When I was growing up, my Grandma Anna would take the bus from Cleveland to our house every other Friday after work. I loved her visits. The other weekends she didn't visit, my mom would call her at the same time every Sunday evening. Of course there was no Internet back then but just the routine was special and makes me smile. Most of us have 1 form of social media or another on 1 electronic device or another. We like our gadgets and we like to stay connected and we want instant notification when someone we know is doing something awesome. It makes us feel good to know our loved ones and friends are happy and having fun. It also can be a great form of communication when someone needs to reach out to the masses in times of trouble.
I was thinking about all of this when I called my daughter today. I looked at my phone and realized the only incoming calls are from my Dr's or my daughter or my husband. No other family or friends. Facebook is a great way to stay in touch but somethings are just too personal to share. I guess when I look at my call log, in and out, that's who I realize who I'm most excited to go back and see. That's who's stayed in contact and put the effort into a relationship. A phone call is real effort, real commitment and I love you!
Saturday, July 26, 2014
Saturday, July 12, 2014
So I've been thinking a lot about this new chapter we are about to begin. Moving back home to Ohio. Just thinking about it brings mixed emotions. It's bittersweet without a doubt and will be a huge adjustment. It was a decision we did not make lightly. We had so many things to consider, financial aspects being a big part of it but also family. The biggest drawback is how much we both HATE WINTER! I realize how blessed we have been to have been given the opportunity to experience this beautiful place and I will miss it the most. I can't even begin to explain just how much I will miss it! I wish we could afford to stay and move all the people we love and the places we miss from back in Ohio out here :) I'm starting to get nervous about shipping my babies back. I'm going to be a wreck until I know they arrive safely! We will need to rent a house until our house is built. At least Rick has a job. I still need to get enrolled in school. So much to do, just waiting for the army to say GO! When we finally do get back, how will it be? That's when the adjustment is going to start. People move on with their lives, things change. I know I have a few people that I can call true friends and more that I can say I'm friendly with. I'm hoping to expand the friend column. This will be the first time we will be living together as a couple in our home town!! That's pretty exciting!

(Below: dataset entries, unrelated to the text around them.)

-- ==== Sys2Proof/Laws/FramesE.lean ====
section
/-! SUPPORT. The frames of the operations of the single families: the pieces of state each leaves alone, and the registers it may write (`Foot`). -/

set_option maxRecDepth 3000
set_option linter.all false

namespace Sys2Proof.Machine

/-- The keeper reads without a trace. -/
@[simp] theorem regRead_keeper (off : Nat) (s : State) : (regRead .keeper off s).2.2 = s := by
  unfold regRead regReadIn
  simp only [slot129, originKey, recordAccess, Origin.accIdx]
  simp only [Bool.not_true, Bool.false_eq_true, if_false]
  (repeat' split) <;> rfl

@[simp] theorem listWords_state (t : Nat) (s : State) : (listWords t s).2.2 = s := by
  unfold listWords
  generalize List.range (min 64 (s.f F.REC_TRGCFG_WORDS t)) = l
  have h (a : List Word × Nat × State) (l : List Nat) : (l.foldl (fun a i => listWord t i a) a).2.2 = a.2.2 := by
    induction l generalizing a with
    | nil => rfl
    | cons x l ih =>
      rw [List.foldl_cons, ih]
      unfold listWord
      dsimp only
      split <;> exact regRead_keeper _ _
  exact h _ l

/-- An intrinsic does nothing outside a running handler; else its status is kept with what it does. -/
theorem intrinsic_cases (g : EngId) (f : QEv → State → Nat × State) (s : State) : intrinsic g f s = s ∨
    ∃ q, intrinsic g f s =
      { (f q s).2 with eng.lastStatus := SMap.put 0 (f q s).2.eng.lastStatus g.val (f q s).1 } := by
  unfold intrinsic
  split
  · split
    · exact .inl rfl
    · exact .inr ⟨_, rfl⟩
  · exact .inl rfl

/-- A sideband command is not answered, turned away, discarded, or counted and carried out. -/
theorem sbCommand_cases (n : Nat) (x : SbTx) (f : State → State) (s : State) : sbCommand n x f s = s ∨
    sbCommand n x f s = s.satf F.GLB_SBSTAT_NACKS 0 1 ∨
    sbCommand n x f s = sbSet sbPec 0 (s.satf F.GLB_SBSTAT_PECERR 0 1) ∨
    sbCommand n x f s = sbSet sbFormat 0 s ∨
    sbCommand n x f s = f { s with sb.count := (s.sb.count + 1) % 256 } := by
  unfold sbCommand
  (repeat' split) <;> simp

/-- A PMBus command of a disabled view does nothing. -/
theorem pmb_cases (f : State → State) (s : State) : pmb f s = s ∨ pmb f s = f s := by
  unfold pmb
  split <;> simp

/-- An event of a live replacement in another state does nothing. -/
theorem inLive_cases (st : Nat) (f : Live → Nat → State → State) (s : State) : inLive st f s = s ∨
    ∃ l n, inLive st f s = f l n s := by
  unfold inLive
  split
  · split
    · exact .inr ⟨_, _, rfl⟩
    · exact .inl rfl
  · exact .inl rfl

@[simp] theorem batchSubmit_frame (org : Origin) (q : Nat) (l : List (List Byte)) (n : Nat) (s : State) :
    ((batchSubmit org q l n s)).1.csn = s.csn ∧ ((batchSubmit org q l n s)).1.fl = s.fl ∧
    ((batchSubmit org q l n s)).1.fab = s.fab ∧ ((batchSubmit org q l n s)).1.img = s.img ∧
    ((batchSubmit org q l n s)).1.abt = s.abt ∧ ((batchSubmit org q l n s)).1.mode = s.mode ∧
    ((batchSubmit org q l n s)).1.key = s.key ∧ ((batchSubmit org q l n s)).1.sb = s.sb ∧
    ((batchSubmit org q l n s)).1.pending = s.pending := by
  induction l generalizing s n with
  | nil => simp [batchSubmit]
  | cons x l ih =>
    unfold batchSubmit
    split <;> simp -implicitDefEqProofs [ih]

Family functions? Maybe I won't feel like the black sheep anymore. I'd like to reconnect with my family and get to know them and have them get to know me and Rick. I'm looking forward to hosting the holidays in our home, as my dad would have wanted, to carry on the tradition. All the family would be welcome, no special invitation needed.
It's funny how time and distance can sometimes blur the picture in our minds of how we would like things to be. I just hope the focus gets clearer as we get closer to home and we really can go home again.